Он нежно улыбнулся ей.
– Я знаю, Катриона, и всегда знал. А теперь, любовь моя, подари мне улыбку – одну из тех, что навсегда пленили меня.
Это далось ей непросто, но все же, когда лодка двинулась от берега и их руки разъединились, она ослепительно улыбалась.
– Я всегда буду любить тебя, Катриона Майри! – донеслись до нее его последние слова.
Она стояла на влажном песке в холоде апрельского утра и провожала взглядом утлое суденышко до тех пор, пока оно не подошло к кораблю и Френсис благополучно не поднялся на борт. Вот матросы подняли якорь, паруса поймали ветер, и судно стало медленно удаляться. Кэт все смотрела, пока глаза не начали слезиться от ветра, а судно не уменьшилось до крошечной точки, и затем вообще исчезло. Она даже не замечала, что сапоги уже давно лижут морские волны.

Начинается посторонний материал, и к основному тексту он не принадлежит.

-- ==== Sys2Proof/Tests/Slice0.lean ====
section
/-!
SUPPORT. Tests: ill-formed commands are refused; worked encodings and small commands give the values the specification
states; and of every statement with hypotheses, states and operands that meet them.
-/

namespace Sys2Proof.Tests

open Machine

set_option Elab.async false

/-! One ill-formed command for each check of WellFormed. -/

theorem test_bad_initiator : WellFormed (.tmbStep 7) = false := by decide
theorem test_bad_core : WellFormed (.crownNarrowStore 4 0 1 true) = false := by decide
theorem test_bad_width : WellFormed (.crownNarrowStore 0 0 3 true) = false := by decide
theorem test_bad_crossing : WellFormed (.fifoOverflow 28 1) = false := by decide
theorem test_bad_limb : WellFormed (.synthLock 8) = false := by decide
theorem test_bad_lane : WellFormed (.eqReset 544 []) = false := by decide
theorem test_bad_port : WellFormed (.linkUp 4) = false := by decide
theorem test_bad_chain : WellFormed (.overloadDetect 16) = false := by decide
theorem test_bad_window : WellFormed (.windowFilled 4) = false := by decide
theorem test_bad_bin : WellFormed (.blindWeightRecompute 1024) = false := by decide
theorem test_bad_stream : WellFormed (.laneRequestRefused 2048) = false := by decide
theorem test_bad_pool : WellFormed (.laneArbiterRound 16) = false := by decide
theorem test_bad_group4 : WellFormed (.spareTestTimer 4) = false := by decide
theorem test_bad_pair : WellFormed (.gangLeaderTakeover 2) = false := by decide
theorem test_bad_asn : WellFormed (.cellRead (2 ^ 40) []) = false := by decide
theorem test_bad_cell : WellFormed (.cellMiss 0 (2 ^ 19)) = false := by decide
theorem test_bad_lid : WellFormed (.resyncWaitExpiry (2 ^ 17)) = false := by decide
theorem test_bad_unit : WellFormed (.tmuOverflow 32) = false := by decide
theorem test_bad_slot : WellFormed (.leafImport 0 0 64 []) = false := by decide
theorem test_bad_sensor : WellFormed (.barkEpisodeEnd 10) = false := by decide
theorem test_bad_service : WellFormed (.budgetWrite 0 7 0#32) = false := by decide
theorem test_bad_domain : WellFormed (.domainIdleExpiry 28) = false := by decide
theorem test_bad_matched : WellFormed (.budDetect 65) = false := by decide
theorem test_bad_shaper : WellFormed (.shaperCreditZero 96) = false := by decide
theorem test_bad_meter : WellFormed (.meterConfigWrite 0 4096 0 0#32) = false := by decide
theorem test_bad_vector : WellFormed (.msixCoalesceExpiry 64) = false := by decide
theorem test_bad_range : WellFormed (.dutyBucketAdvance 12 false) = false := by decide
theorem test_bad_halfWord : WellFormed (.stallWatchdogExpiry 0 (2 ^ 16)) = false := by decide
theorem test_bad_byte : WellFormed (.readmit 256 0) = false := by decide
theorem test_bad_channel : WellFormed (.calRequest 0 0 (2 ^ 15)) = false := by decide
theorem test_bad_ring : WellFormed (.dmaLockTimeout 2 0) = false := by decide
theorem test_bad_alloc : WellFormed (.trfReserveWrite 0 6 0#32) = false := by decide
theorem test_bad_ringIndex : WellFormed (.rrRead (2 ^ 16) 1 0) = false := by decide
theorem test_bad_type : WellFormed (.graftApply 6 false) = false := by decide
theorem test_bad_peer : WellFormed (.rank2AdoptTimer 64) = false := by decide
theorem test_bad_set : WellFormed (.bghSetStage 0 4096 0#32) = false := by decide
theorem test_bad_bank : WellFormed (.bankCopyDone 296) = false := by decide
theorem test_bad_wakeCode : WellFormed (.wakeHoldExpiry 12) = false := by decide
theorem test_bad_wordOf8 : WellFormed (.shaperConfigWrite 0 0 8 0#32) = false := by decide
theorem test_bad_offset : WellFormed (.registerWrite 0 2 0#32 0#32) = false := by decide
theorem test_bad_detection : WellFormed (.preambleDetect ⟨0, 3, 0, 0, 0, 0⟩) = false := by decide
theorem test_bad_quiets : WellFormed (.timeslotEdge [⟨1024, 0, 0⟩] []) = false := by decide
theorem test_bad_reports : WellFormed (.timeslotEdge [] [⟨16, 0, 0⟩]) = false := by decide
theorem test_bad_barByte : WellFormed (.crownNarrowStore 0 (2 ^ 26) 1 true) = false := by decide
theorem test_well_formed : WellFormed (.registerWrite 6 0x24 0#32 0#32) = true := by decide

Внезапно за спиной раздался до боли знакомый негромкий голос:
– Пойдемте, мадам! Пора возвращаться домой.
Она обернулась и оказалась лицом к лицу со своим мужем. Смерив ее ледяным взглядом, он грубо сорвал с нее накидку и с отвращением посмотрел на выступающий живот. Последовал удар такой силы, что она рухнула на колени. Обхватив руками живот, Кэт вскинула вызывающий взгляд и выкрикнула:
– Только посмей навредить ребенку, и, Бог свидетель, я последую за его отцом, а тебе придется разбираться с Джеймсом Стюартом один на один!
Грубо подняв ее на ноги, граф прорычал:
– Я позволил тебе, шлюхе, встретиться со своим любовником, но я никогда не признаю его ублюдка! Когда ты родишь, он исчезнет!

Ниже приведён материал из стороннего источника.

-- ==== Sys2Proof/Laws/State.lean ====
section
/-! SUPPORT. What each update of State does to each field, so that no proof unfolds a record update. -/

namespace Sys2Proof.Machine

/-! ### setCtx -/

@[simp] theorem State.setCtx_cfg (s : State) (c : CtxIdx) (x : Context) : (s.setCtx c x).cfg = s.cfg := rfl
@[simp] theorem State.setCtx_arg0 (s : State) (c : CtxIdx) (x : Context) : (s.setCtx c x).arg0 = s.arg0 := rfl
@[simp] theorem State.setCtx_arg1 (s : State) (c : CtxIdx) (x : Context) : (s.setCtx c x).arg1 = s.arg1 := rfl
@[simp] theorem State.setCtx_arg2 (s : State) (c : CtxIdx) (x : Context) : (s.setCtx c x).arg2 = s.arg2 := rfl
@[simp] theorem State.setCtx_res (s : State) (c : CtxIdx) (x : Context) : (s.setCtx c x).res = s.res := rfl
@[simp] theorem State.setCtx_err (s : State) (c : CtxIdx) (x : Context) : (s.setCtx c x).err = s.err := rfl
@[simp] theorem State.setCtx_sticky (s : State) (c : CtxIdx) (x : Context) : (s.setCtx c x).sticky = s.sticky := rfl
@[simp] theorem State.setCtx_ctxs (s : State) (c : CtxIdx) (x : Context) : (s.setCtx c x).ctxs = s.ctxs.set c.val x := rfl
@[simp] theorem State.setCtx_resetAsserted (s : State) (c : CtxIdx) (x : Context) : (s.setCtx c x).resetAsserted = s.resetAsserted := rfl
@[simp] theorem State.setCtx_pending (s : State) (c : CtxIdx) (x : Context) : (s.setCtx c x).pending = s.pending := rfl
@[simp] theorem State.setCtx_replies (s : State) (c : CtxIdx) (x : Context) : (s.setCtx c x).replies = s.replies := rfl

/-! ### setRes -/

@[simp] theorem State.setRes_cfg (s : State) (v : Word) : (s.setRes v).cfg = s.cfg := rfl
@[simp] theorem State.setRes_arg0 (s : State) (v : Word) : (s.setRes v).arg0 = s.arg0 := rfl
@[simp] theorem State.setRes_arg1 (s : State) (v : Word) : (s.setRes v).arg1 = s.arg1 := rfl
@[simp] theorem State.setRes_arg2 (s : State) (v : Word) : (s.setRes v).arg2 = s.arg2 := rfl
@[simp] theorem State.setRes_res (s : State) (v : Word) : (s.setRes v).res = v := rfl
@[simp] theorem State.setRes_err (s : State) (v : Word) : (s.setRes v).err = s.err := rfl
@[simp] theorem State.setRes_sticky (s : State) (v : Word) : (s.setRes v).sticky = s.sticky := rfl
@[simp] theorem State.setRes_ctxs (s : State) (v : Word) : (s.setRes v).ctxs = s.ctxs := rfl
@[simp] theorem State.setRes_resetAsserted (s : State) (v : Word) : (s.setRes v).resetAsserted = s.resetAsserted := rfl
@[simp] theorem State.setRes_pending (s : State) (v : Word) : (s.setRes v).pending = s.pending := rfl
@[simp] theorem State.setRes_replies (s : State) (v : Word) : (s.setRes v).replies = s.replies := rfl

/-! ### clearSticky -/

@[simp] theorem State.clearSticky_cfg (s : State) (v : Word) : (s.clearSticky v).cfg = s.cfg := rfl
@[simp] theorem State.clearSticky_arg0 (s : State) (v : Word) : (s.clearSticky v).arg0 = s.arg0 := rfl
@[simp] theorem State.clearSticky_arg1 (s : State) (v : Word) : (s.clearSticky v).arg1 = s.arg1 := rfl
@[simp] theorem State.clearSticky_arg2 (s : State) (v : Word) : (s.clearSticky v).arg2 = s.arg2 := rfl
@[simp] theorem State.clearSticky_res (s : State) (v : Word) : (s.clearSticky v).res = s.res := rfl
@[simp] theorem State.clearSticky_err (s : State) (v : Word) : (s.clearSticky v).err = s.err := rfl
@[simp] theorem State.clearSticky_sticky (s : State) (v : Word) : (s.clearSticky v).sticky = s.sticky &&& ~~~(v.extractLsb' 8 4) := rfl
@[simp] theorem State.clearSticky_ctxs (s : State) (v : Word) : (s.clearSticky v).ctxs = s.ctxs := rfl
@[simp] theorem State.clearSticky_resetAsserted (s : State) (v : Word) : (s.clearSticky v).resetAsserted = s.resetAsserted := rfl
@[simp] theorem State.clearSticky_pending (s : State) (v : Word) : (s.clearSticky v).pending = s.pending := rfl
@[simp] theorem State.clearSticky_replies (s : State) (v : Word) : (s.clearSticky v).replies = s.replies := rfl

/-! ### deviceReset -/

@[simp] theorem State.deviceReset_cfg (s : State) : s.deviceReset.cfg = s.cfg := rfl
@[simp] theorem State.deviceReset_arg0 (s : State) : s.deviceReset.arg0 = 0 := rfl
@[simp] theorem State.deviceReset_arg1 (s : State) : s.deviceReset.arg1 = 0 := rfl
@[simp] theorem State.deviceReset_arg2 (s : State) : s.deviceReset.arg2 = 0 := rfl
@[simp] theorem State.deviceReset_res (s : State) : s.deviceReset.res = 0 := rfl
@[simp] theorem State.deviceReset_err (s : State) : s.deviceReset.err = .ok := rfl
@[simp] theorem State.deviceReset_sticky (s : State) : s.deviceReset.sticky = 0 := rfl
@[simp] theorem State.deviceReset_ctxs (s : State) : s.deviceReset.ctxs = Vector.replicate 4 .unconf := rfl
@[simp] theorem State.deviceReset_resetAsserted (s : State) : s.deviceReset.resetAsserted = s.resetAsserted := rfl
@[simp] theorem State.deviceReset_pending (s : State) : s.deviceReset.pending = s.pending := rfl
@[simp] theorem State.deviceReset_replies (s : State) : s.deviceReset.replies = s.replies := rfl

/-! ### resetOf -/

@[simp] theorem State.resetOf_cfg (cfg : Config) : (State.resetOf cfg).cfg = cfg := rfl
@[simp] theorem State.resetOf_arg0 (cfg : Config) : (State.resetOf cfg).arg0 = 0 := rfl
@[simp] theorem State.resetOf_arg1 (cfg : Config) : (State.resetOf cfg).arg1 = 0 := rfl
@[simp] theorem State.resetOf_arg2 (cfg : Config) : (State.resetOf cfg).arg2 = 0 := rfl
@[simp] theorem State.resetOf_res (cfg : Config) : (State.resetOf cfg).res = 0 := rfl
@[simp] theorem State.resetOf_err (cfg : Config) : (State.resetOf cfg).err = .ok := rfl
@[simp] theorem State.resetOf_sticky (cfg : Config) : (State.resetOf cfg).sticky = 0 := rfl
@[simp] theorem State.resetOf_ctxs (cfg : Config) : (State.resetOf cfg).ctxs = Vector.replicate 4 .unconf := rfl
@[simp] theorem State.resetOf_resetAsserted (cfg : Config) : (State.resetOf cfg).resetAsserted = false := rfl
@[simp] theorem State.resetOf_pending (cfg : Config) : (State.resetOf cfg).pending = [] := rfl
@[simp] theorem State.resetOf_replies (cfg : Config) : (State.resetOf cfg).replies = [] := rfl

/-! ### withCommand -/

@[simp] theorem State.withCommand_cfg (s : State) (v : Word) : (s.withCommand v).cfg = s.cfg := rfl
@[simp] theorem State.withCommand_arg0 (s : State) (v : Word) : (s.withCommand v).arg0 = s.arg0 := rfl
@[simp] theorem State.withCommand_arg1 (s : State) (v : Word) : (s.withCommand v).arg1 = s.arg1 := rfl
@[simp] theorem State.withCommand_arg2 (s : State) (v : Word) : (s.withCommand v).arg2 = s.arg2 := rfl
@[simp] theorem State.withCommand_res (s : State) (v : Word) : (s.withCommand v).res = s.res := rfl
@[simp] theorem State.withCommand_err (s : State) (v : Word) : (s.withCommand v).err = s.err := rfl
@[simp] theorem State.withCommand_sticky (s : State) (v : Word) : (s.withCommand v).sticky = s.sticky := rfl
@[simp] theorem State.withCommand_ctxs (s : State) (v : Word) : (s.withCommand v).ctxs = s.ctxs := rfl
@[simp] theorem State.withCommand_resetAsserted (s : State) (v : Word) : (s.withCommand v).resetAsserted = false := rfl
@[simp] theorem State.withCommand_pending (s : State) (v : Word) : (s.withCommand v).pending = .access (commandAccess s.cfg v) :: s.pending := rfl
@[simp] theorem State.withCommand_replies (s : State) (v : Word) : (s.withCommand v).replies = s.replies := rfl

/-! ### Reading a context -/

@[simp] theorem State.ctx_setCtx_self (s : State) (c : CtxIdx) (x : Context) : (s.setCtx c x).ctx c = x := by
  simp [State.ctx, State.setCtx]

theorem State.ctx_setCtx_of_ne (s : State) {c e : CtxIdx} (x : Context) (h : e ≠ c) :
    (s.setCtx c x).ctx e = s.ctx e := by
  have : c.val ≠ e.val := fun hv => h (Fin.ext hv.symm)
  simp [State.ctx, State.setCtx, this]

theorem State.ctx_setCtx (s : State) (c e : CtxIdx) (x : Context) :
    (s.setCtx c x).ctx e = if e = c then x else s.ctx e := by
  by_cases h : e = c
  · subst h; simp
  · simp [h, State.ctx_setCtx_of_ne]

@[simp] theorem State.ctx_setRes (s : State) (v : Word) (c : CtxIdx) : (s.setRes v).ctx c = s.ctx c := rfl

@[simp] theorem State.ctx_clearSticky (s : State) (v : Word) (c : CtxIdx) : (s.clearSticky v).ctx c = s.ctx c :=
  rfl

@[simp] theorem State.ctx_deviceReset (s : State) (c : CtxIdx) : s.deviceReset.ctx c = .unconf := by
  simp [State.ctx]

@[simp] theorem State.ctx_resetOf (cfg : Config) (c : CtxIdx) : (State.resetOf cfg).ctx c = .unconf := by
  simp [State.ctx]

/-- An update of other fields leaves every context as it was. -/
theorem State.ctx_eq_of_ctxs_eq {s t : State} (h : t.ctxs = s.ctxs) (c : CtxIdx) : t.ctx c = s.ctx c := by
  simp [State.ctx, h]

end Sys2Proof.Machine
end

– И я вместе с ним. Если бы ты защитил меня от домогательств короля, я осталась бы верной и преданной женой и никогда не посмотрела бы на Френсиса. Но я влюбилась и ношу его ребенка. Если попытаешься его забрать, сначала тебе придется меня убить! – Ее гневный монолог походил на истерику. – Меня вынудили отказаться от своего счастья в угоду этим проклятым Лесли! Теперь ты хочешь лишить меня единственного, что у меня осталось от Френсиса? Господь свидетель, ты чудовище! Как же я тебя ненавижу!

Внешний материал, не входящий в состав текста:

-- ==== Sys2Proof/Laws/Encoding.lean ====
section
/-! SUPPORT. The fields of a command word (R80, R86): each field of an assembled word is what was put there, and a word whose
reserved bits are zero is the word of its fields. -/

namespace Sys2Proof

/-- Bit i of a command word, field by field (R80). -/
theorem getLsbD_commandWord (op : Byte) (d s : CtxIdx) (ri ro : Bool) (imm : Byte) (i : Nat) :
    (commandWord op d s ri ro imm).getLsbD i =
      if i < 8 then op.getLsbD i
      else if i < 10 then d.val.testBit (i - 8)
      else if i < 12 then s.val.testBit (i - 10)
      else if i = 12 then ri
      else if i = 13 then ro
      else if i < 16 then false
      else if i < 24 then imm.getLsbD (i - 16)
      else false := by
  by_cases hi : i < 64
  · have hop : ∀ j, 8 ≤ j → op.getLsbD j = false := fun j hj => BitVec.getLsbD_of_ge _ _ hj
    have himm : ∀ j, 8 ≤ j → imm.getLsbD j = false := fun j hj => BitVec.getLsbD_of_ge _ _ hj
    have hd : ∀ j, 2 ≤ j → d.val.testBit j = false := fun j hj =>
      Nat.testBit_lt_two_pow (Nat.lt_of_lt_of_le d.isLt (Nat.pow_le_pow_right (by omega : 0 < 2) hj))
    have hs : ∀ j, 2 ≤ j → s.val.testBit j = false := fun j hj =>
      Nat.testBit_lt_two_pow (Nat.lt_of_lt_of_le s.isLt (Nat.pow_le_pow_right (by omega : 0 < 2) hj))
    simp only [commandWord, BitVec.getLsbD_or, BitVec.getLsbD_shiftLeft, BitVec.getLsbD_setWidth,
      BitVec.getLsbD_ofNat, BitVec.getLsbD_ofBool, hi, decide_true, Bool.true_and]
    split_ifs with h8 h10 h12 h12' h13 h16 h24
    · simp [show i < 16 by omega, show i < 13 by omega, show i < 12 by omega, show i < 10 by omega, h8]
    · simp [show i < 16 by omega, show i < 13 by omega, show i < 12 by omega, h10, h8, hop i (by omega),
        show i - 8 < 64 by omega]
    · simp [show i < 16 by omega, show i < 13 by omega, h12, h10, h8, hop i (by omega), hd (i - 8) (by omega),
        show i - 10 < 64 by omega]
    · subst h12'
      simp [hd 4 (by omega), hs 2 (by omega)]
    · subst h13
      simp [hd 5 (by omega), hs 3 (by omega)]
    · simp [h16, hop i (by omega), hd (i - 8) (by omega), hs (i - 10) (by omega), show i - 13 ≠ 0 by omega,
        show i - 12 ≠ 0 by omega]
    · simp [show ¬ i < 16 by omega, hop i (by omega), hd (i - 8) (by omega), hs (i - 10) (by omega),
        show i - 13 ≠ 0 by omega, show i - 12 ≠ 0 by omega, show i - 16 < 64 by omega]
    · simp [hop i (by omega), hd (i - 8) (by omega), hs (i - 10) (by omega), show i - 13 ≠ 0 by omega,
        show i - 12 ≠ 0 by omega, himm (i - 16) (by omega)]
  · rw [BitVec.getLsbD_of_ge _ _ (by omega)]
    simp [show ¬ i < 8 by omega, show ¬ i < 10 by omega, show ¬ i < 12 by omega, show i ≠ 12 by omega,
      show i ≠ 13 by omega, show ¬ i < 16 by omega, show ¬ i < 24 by omega]

/-! ### The fields of an assembled word -/

section Fields

variable (op : Byte) (d s : CtxIdx) (ri ro : Bool) (imm : Byte)

@[simp] theorem fieldOp_commandWord : fieldOp (commandWord op d s ri ro imm) = op := by
  apply BitVec.eq_of_getLsbD_eq
  intro i hi
  rw [fieldOp, BitVec.getLsbD_extractLsb', getLsbD_commandWord]
  simp [hi]

@[simp] theorem fieldD_commandWord : fieldD (commandWord op d s ri ro imm) = d := by
  apply Fin.ext
  apply Nat.eq_of_testBit_eq
  intro i
  show ((commandWord op d s ri ro imm).extractLsb' 8 2).getLsbD i = _
  rw [BitVec.getLsbD_extractLsb', getLsbD_commandWord]
  by_cases hi : i < 2
  · simp [hi, show ¬ 8 + i < 8 by omega, show 8 + i < 10 by omega]
  · have : d.val.testBit i = false :=
      Nat.testBit_lt_two_pow (Nat.lt_of_lt_of_le d.isLt (Nat.pow_le_pow_right (by omega : 0 < 2) (by omega : 2 ≤ i)))
    simp [hi, this]

@[simp] theorem fieldS_commandWord : fieldS (commandWord op d s ri ro imm) = s := by
  apply Fin.ext
  apply Nat.eq_of_testBit_eq
  intro i
  show ((commandWord op d s ri ro imm).extractLsb' 10 2).getLsbD i = _
  rw [BitVec.getLsbD_extractLsb', getLsbD_commandWord]
  by_cases hi : i < 2
  · simp [hi, show ¬ 10 + i < 8 by omega, show ¬ 10 + i < 10 by omega, show 10 + i < 12 by omega]
  · have : s.val.testBit i = false :=
      Nat.testBit_lt_two_pow (Nat.lt_of_lt_of_le s.isLt (Nat.pow_le_pow_right (by omega : 0 < 2) (by omega : 2 ≤ i)))
    simp [hi, this]

@[simp] theorem fieldRi_commandWord : fieldRi (commandWord op d s ri ro imm) = ri := by
  simp only [fieldRi, getLsbD_commandWord]
  simp

@[simp] theorem fieldRo_commandWord : fieldRo (commandWord op d s ri ro imm) = ro := by
  simp only [fieldRo, getLsbD_commandWord]
  simp

@[simp] theorem fieldRsv0_commandWord : fieldRsv0 (commandWord op d s ri ro imm) = 0 := by
  apply BitVec.eq_of_getLsbD_eq
  intro i hi
  rw [fieldRsv0, BitVec.getLsbD_extractLsb', getLsbD_commandWord]
  simp [show ¬ 14 + i < 8 by omega, show ¬ 14 + i < 10 by omega, show ¬ 14 + i < 12 by omega,
    show 14 + i ≠ 12 by omega, show 14 + i ≠ 13 by omega, show 14 + i < 16 by omega]

@[simp] theorem fieldImm_commandWord : fieldImm (commandWord op d s ri ro imm) = imm := by
  apply BitVec.eq_of_getLsbD_eq
  intro i hi
  rw [fieldImm, BitVec.getLsbD_extractLsb', getLsbD_commandWord]
  simp [hi, show ¬ 16 + i < 8 by omega, show ¬ 16 + i < 10 by omega, show ¬ 16 + i < 12 by omega,
    show 16 + i ≠ 12 by omega, show 16 + i ≠ 13 by omega, show ¬ 16 + i < 16 by omega,
    show 16 + i < 24 by omega]

@[simp] theorem fieldRsv1_commandWord : fieldRsv1 (commandWord op d s ri ro imm) = 0 := by
  apply BitVec.eq_of_getLsbD_eq
  intro i hi
  rw [fieldRsv1, BitVec.getLsbD_extractLsb', getLsbD_commandWord]
  simp [show ¬ 24 + i < 8 by omega, show ¬ 24 + i < 10 by omega, show ¬ 24 + i < 12 by omega,
    show 24 + i ≠ 12 by omega, show 24 + i ≠ 13 by omega, show ¬ 24 + i < 16 by omega,
    show ¬ 24 + i < 24 by omega]

@[simp] theorem fieldZhi_commandWord : fieldZhi (commandWord op d s ri ro imm) = 0 := by
  apply BitVec.eq_of_getLsbD_eq
  intro i hi
  rw [fieldZhi, BitVec.getLsbD_extractLsb', getLsbD_commandWord]
  simp [show ¬ 32 + i < 8 by omega, show ¬ 32 + i < 10 by omega, show ¬ 32 + i < 12 by omega,
    show 32 + i ≠ 12 by omega, show 32 + i ≠ 13 by omega, show ¬ 32 + i < 16 by omega,
    show ¬ 32 + i < 24 by omega]

end Fields

/-! ### A word from its fields -/

/-- A bit of a field that is zero. -/
theorem getLsbD_of_field_zero {v : Word} {start len i : Nat} (h : v.extractLsb' start len = 0)
    (h1 : start ≤ i) (h2 : i < start + len) : v.getLsbD i = false := by
  have hb := congrArg (fun x => x.getLsbD (i - start)) h
  simp only [BitVec.getLsbD_extractLsb'] at hb
  have e : start + (i - start) = i := by omega
  simpa [show i - start < len by omega, e] using hb

/-- A value whose reserved bits are zero is the command word of its fields (R80). -/
theorem commandWord_of_fields {v : Word} (hz : fieldZhi v = 0) (h1 : fieldRsv1 v = 0) (h0 : fieldRsv0 v = 0) :
    commandWord (fieldOp v) (fieldD v) (fieldS v) (fieldRi v) (fieldRo v) (fieldImm v) = v := by
  apply BitVec.eq_of_getLsbD_eq
  intro i hi
  have hd : ∀ j, (fieldD v).val.testBit j = (decide (j < 2) && v.getLsbD (8 + j)) := fun j =>
    BitVec.getLsbD_extractLsb' 8 2 v j
  have hs : ∀ j, (fieldS v).val.testBit j = (decide (j < 2) && v.getLsbD (10 + j)) := fun j =>
    BitVec.getLsbD_extractLsb' 10 2 v j
  rw [getLsbD_commandWord]
  split_ifs with h8 h10 h12 h12' h13 h16 h24
  · simp [fieldOp, h8]
  · rw [hd]
    simp [show i - 8 < 2 by omega, show 8 + (i - 8) = i by omega]
  · rw [hs]
    simp [show i - 10 < 2 by omega, show 10 + (i - 10) = i by omega]
  · rw [h12']; rfl
  · rw [h13]; rfl
  · exact (getLsbD_of_field_zero h0 (by omega) (by omega)).symm
  · simp [fieldImm, show i - 16 < 8 by omega, show 16 + (i - 16) = i by omega]
  · by_cases h32 : i < 32
    · exact (getLsbD_of_field_zero h1 (by omega) (by omega)).symm
    · exact (getLsbD_of_field_zero hz (by omega) (by omega)).symm

/-! ### The codes of the map -/

@[simp] theorem Opcode.ofByte_code (op : Opcode) : Opcode.ofByte op.code = some op := by
  cases op <;> rfl

theorem Opcode.code_of_ofByte {b : Byte} {op : Opcode} (h : Opcode.ofByte b = some op) : op.code = b := by
  revert b op
  decide +kernel

@[simp] theorem Selector.ofByte_code (q : Selector) : Selector.ofByte q.code = some q := by
  cases q <;> rfl

theorem Selector.code_of_ofByte {b : Byte} {q : Selector} (h : Selector.ofByte b = some q) : q.code = b := by
  revert b q
  decide +kernel

end Sys2Proof
end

Гленкирк яростно встряхнул ее, больно вонзив пальцы в плечо, и прошипел сквозь зубы:
– Придите в себя, мадам! Нет никакой необходимости оповещать о наших разногласиях всю округу. Продолжим наше обсуждение дома.
Она вырвалась из его рук.
– Здесь нечего обсуждать!
Кэт резко вернулась и быстро зашагала по тропинке к вершине нависавшей над морем скалы, где терпеливо ждала ее лошадь. Поднимаясь, она вдруг осознала, что людей Гордонов нет – осталась лишь ее охрана. Внезапно на нее навалилась такая усталость, что она едва не споткнулась. Сильная рука поддержала ее под локоть, и жесткий голос приказал:
– Держитесь, мадам. Негоже ботвелловской шлюхе падать, вдруг разобьете свое смазливое личико. Отсюда мы едем прямо в Гленкирк.
Кэт пришла в ужас:
– Но это же почти три дня пути!
– Именно так!
– Не надейся, ни меня, ни ребенка этим не убьешь, Гленкирк!
Он ничего не ответил, но сесть в седло помог.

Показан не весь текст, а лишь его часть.